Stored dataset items
__________
-- ==== Sys2Proof/Machine/Registers.lean ====
section
/-! DEFINITION. The register mirrors: what a read of each word answers a reader of a tag, block by block (01 R19, R32 and each
block's register tables). A word no table lists reads 0 (00 R7). -/
namespace Sys2Proof.Machine
open Sys2Proof

/-- A reader of tag `t` is tag 0 or tag `own`. -/
def t0own (t own : Nat) : Bool := t == 0 || t == own

/-- A signed value as a 32-bit word. -/
def word (v : Int) : Nat := unsigned 32 v

/-! ### LCH (08 R208 to R212; 09 R230), answered from the shadow (20 R503) -/

/-- The shadow of a channel; after a link went DOWN it is invalid and reads 0 (20 R512). -/
def State.shChan (s : State) (n : Nat) : Chan := look (fun _ => {}) s.fb.shChan n

/-- The lowest member of the channel's Bunting in the shadow. -/
def State.shLead (s : State) (n : Nat) : Nat := if (s.shChan n).bunt < 40 then (s.shChan n).bunt else n

/-- DIAG (09 R230): the members of a Bunting show its CAUSE and HOLDTRIP. -/
def State.diag (s : State) (n : Nat) : Nat :=
  let c := s.shChan n
  let b := s.shChan (s.shLead n)
  b.cause + 8 * b2n c.limit + 16 * b2n c.olOn + 32 * b2n c.olOff + 64 * b2n c.stb + 128 * b2n b.trip

/-- TEMP: degrees plus 64, in 8 bits (08 R210). -/
def Chan.temp (c : Chan) : Nat := (clampI 0 255 (c.tj + 64)).toNat

/-- STAT (08 R210). -/
def State.chStat (s : State) (n : Nat) : Nat :=
  let c := s.shChan n
  c.st.code + s.diag n * 256 + b2n c.out * 2 ^ 20 + b2n c.sat * 2 ^ 21 + b2n c.fine * 2 ^ 22 + b2n (decide (c.bunt < 40)) * 2 ^ 23 +
    c.temp * 2 ^ 24

/-- The state code a Bunting position shows: 0 while no Bunting is formed there (08 R212, R213). -/
def State.buntCode (s : State) (n : Nat) : Nat :=
  if (look (fun _ => ({} : BuntPos)) s.fb.shBunt n).count = 0 then 0 else (s.shChan n).st.code

/-- A word of the LCH block at offset `o` from 0x4100_0000. -/
def State.regLch (s : State) (tag o : Nat) : Nat :=
  let n := o / 256
  if o < 0x2800 then
    let c := s.shChan n
    let r := o % 256
    let mine := t0own tag (s.owner 3 n)
    if s.linkDown (1 + chDie n) then 0
    else if r = 0x18 then s.owner 3 n + (if mine then s.chEpoch n * 65536 else 0)
    else if !mine then 0
    else if r = 0x04 then s.chStat n
    else if r = 0x08 then word c.cur
    else if r = 0x0C then c.curPk
    else if r = 0x10 then unsigned 16 c.vout
    else if r = 0x14 then c.duty + c.act.code * 65536
    else if r = 0x1C then (s.chan n).dcOut + 16 * (s.chan n).dcSt
    else if r = 0x20 then c.retry
    else if r = 0x24 then (s.chan n).refCnt
    else if r = 0x28 then c.tchg % 2 ^ 32
    else if r = 0x2C then c.tchg / 2 ^ 32
    else if 0x40 ≤ r ∧ r < 0x80 then le c.cfg (r - 0x40) 4
    else 0
  else if 0x4000 ≤ o ∧ o < 0x4010 then
    let g := (o - 0x4000) / 4
    if s.linkDown (1 + g / 2) then 0 else (look (fun _ => ({} : Group)) s.fb.shGrp g).mv2 % 65536
  else if 0x4100 ≤ o ∧ o < 0x41A0 then
    let n := (o - 0x4100) / 4
    let b := look (fun _ => ({} : BuntPos)) s.fb.shBunt n
    if s.linkDown (1 + chDie n) then 0
    else s.buntCode n + 128 * b2n b.imbal + b.count * 256 + (if t0own tag (s.owner 3 n) then (s.bunt n).epoch * 65536 else 0)
  else if 0x4200 ≤ o ∧ o < 0x42A0 then
    let n := (o - 0x4200) / 4
    if s.linkDown (1 + chDie n) ∨ (look (fun _ => ({} : BuntPos)) s.fb.shBunt n).count = 0 then 0
    else word (((List.range 40).filter fun m => (s.shChan m).bunt == n).map fun m => (s.shChan m).cur).sum
  else 0

/-! ### NETSW (10 R269; 11 R295) -/

/-- PSTAT [15:8] and [7:0] (11 R295). -/
def State.pstat (s : State) (p : Nat) : Nat :=
  let x := s.port p
  let rx := (List.range 4).any fun a => (s.sa (p * 8 + 4 + a)).st == 2
  let plca := isT1s p && !s.csma p && x.lst == .up
  let code := match x.lst with | .disabled => 0 | .down => 1 | .training => 2 | .up => 3 | .sleepReq => 4 | .asleep => 5
  code + byteAt (s.portRec p) 2 % 16 * 16 + 4096 * b2n plca + 8192 * b2n rx + 16384 * b2n (s.txSaOf p).isSome + 32768 * b2n x.pver

/-- Counter `i` of a port. -/
def State.portCntOf (s : State) (p i : Nat) : Nat := look (fun _ => 0) (s.port p).cnt i

/-- Classes with ready frames. -/
def State.readyMask (s : State) (p : Nat) : Nat :=
  listMask ((List.range 8).filter fun c => !(look (fun _ => []) (s.port p).ready c).isEmpty)

/-- A counter of a fabric table. -/
def tabOf (t : Tab Nat) (k : Nat) : Nat := look (fun _ => 0) t k

/-- The waiting lanes of an output, as (input, class) (10 R252). -/
def State.waitingLanes (s : State) (o : Nat) : List (Nat × Nat) :=
  ((List.range 160).filter fun x => !(s.lane (o * 160 + x)).held.isEmpty).map fun x => (x / 8, x % 8)

/-- The waiting lane with the earliest wait start; ties by input, then class (10 R267). -/
def State.oldestLane (s : State) (o : Nat) : Option (Nat × Nat) :=
  (s.waitingLanes o).foldl (fun (b : Option (Nat × Nat)) p => match b with
    | none => some p
    | some q => if (s.lane (laneIdx o p.1 p.2)).waitDt < (s.lane (laneIdx o q.1 q.2)).waitDt then some p else some q) none

/-- LEAKTOT (10 R260). -/
def State.leakTot (s : State) : Nat := ((List.range 20).map fun k => (s.bank k).leak).sum.toNat

/-- Initialisation in progress (10 R261). -/
def State.initBusy (s : State) : Bool := s.fab.init != 0

/-- FLAGS of 10 R268, bits [1:0] of FSTAT: initialisation in progress; express lane enabled. -/
def State.fabFlags (s : State) : Nat := b2n s.initBusy + 2 * b2n (s.live && s.expressOn)

/-- A word of the fabric registers at offset `o` from 0x4210_0000. -/
def State.regFab (s : State) (o : Nat) : Nat :=
  let f := s.fab
  if o < 0x44 then
    (match o / 4 with
     | 0 => s.fabFlags + 4 * b2n (f.auditK != 0)
     | 1 => s.banks Bank.nFree | 2 => s.banks Bank.nQueued | 3 => s.banks Bank.nFlight | 4 => s.shused | 5 => s.shpool
     | 6 => s.leakTot | 7 => f.auditCnt | 8 => f.reinit | 9 => f.reinitCells | 10 => f.initDrop | 11 => f.expFrm | 12 => f.stomp
     | 13 => f.inOvf | 14 => f.bankSkip | 15 => f.eccCor | _ => f.eccUnc)
  else if 0x80 ≤ o ∧ o < 0xD0 then
    let b := s.bank ((o - 0x80) / 4)
    b.nFree + unsigned 8 b.leak * 65536 + b2n b.loop * 2 ^ 24
  else if 0x1000 ≤ o ∧ o < 0x2400 then
    let p := (o - 0x1000) / 256
    let c := (o - 0x1000) % 256 / 16
    if 8 ≤ c then 0
    else (match o % 16 / 4 with
      | 0 => s.qcnt p c | 1 => tabOf f.dropQ (qIdx p c) | 2 => tabOf f.dropP (qIdx p c) | _ => tabOf f.dropG (qIdx p c))
  else if 0x3000 ≤ o ∧ o < 0x4400 then
    let p := (o - 0x3000) / 256
    let r := (o - 0x3000) % 256
    if r = 0 then s.storeN p else if r = 4 then tabOf f.gaps p else if r = 8 then tabOf f.late p
    else if r = 12 then tabOf f.rsqDisc p else if r = 16 then tabOf f.dropLink p
    else if r = 20 then
      (match s.oldestLane p with
       | none => 0
       | some (i, c) => (s.waitingLanes p).length + i * 256 + c * 8192 + (s.lane (laneIdx p i c)).exp * 65536)
    else if 0x20 ≤ r ∧ r < 0x40 then s.storeC p ((r - 0x20) / 4) else 0
  else if 0x10000 ≤ o ∧ o < 0x15000 then
    let x := (o - 0x10000) % 0x400 / 4
    let l := s.lane ((o - 0x10000) / 0x400 * 160 + x)
    if 160 ≤ x then 0 else l.exp + l.held.length * 65536 + b2n (!l.held.isEmpty) * 2 ^ 31
  else if 0x20000 ≤ o ∧ o < 0x25000 then
    let x := (o - 0x20000) % 0x400 / 4
    if 160 ≤ x then 0 else (s.lane (laneIdx (x / 8) ((o - 0x20000) / 0x400) (x % 8))).nextSeq
  else 0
__________
YOUR ASSIGNMENT: Please return the lines above that run from the line containing "((List.range 160).filter fun" to the line containing "if o < 0x44 then", inclusive, exactly and with no other lines.

OUTPUT OF THE EXERCISE:
  ((List.range 160).filter fun x => !(s.lane (o * 160 + x)).held.isEmpty).map fun x => (x / 8, x % 8)

/-- The waiting lane with the earliest wait start; ties by input, then class (10 R267). -/
def State.oldestLane (s : State) (o : Nat) : Option (Nat × Nat) :=
  (s.waitingLanes o).foldl (fun (b : Option (Nat × Nat)) p => match b with
    | none => some p
    | some q => if (s.lane (laneIdx o p.1 p.2)).waitDt < (s.lane (laneIdx o q.1 q.2)).waitDt then some p else some q) none

/-- LEAKTOT (10 R260). -/
def State.leakTot (s : State) : Nat := ((List.range 20).map fun k => (s.bank k).leak).sum.toNat

/-- Initialisation in progress (10 R261). -/
def State.initBusy (s : State) : Bool := s.fab.init != 0

/-- FLAGS of 10 R268, bits [1:0] of FSTAT: initialisation in progress; express lane enabled. -/
def State.fabFlags (s : State) : Nat := b2n s.initBusy + 2 * b2n (s.live && s.expressOn)

/-- A word of the fabric registers at offset `o` from 0x4210_0000. -/
def State.regFab (s : State) (o : Nat) : Nat :=
  let f := s.fab
  if o < 0x44 then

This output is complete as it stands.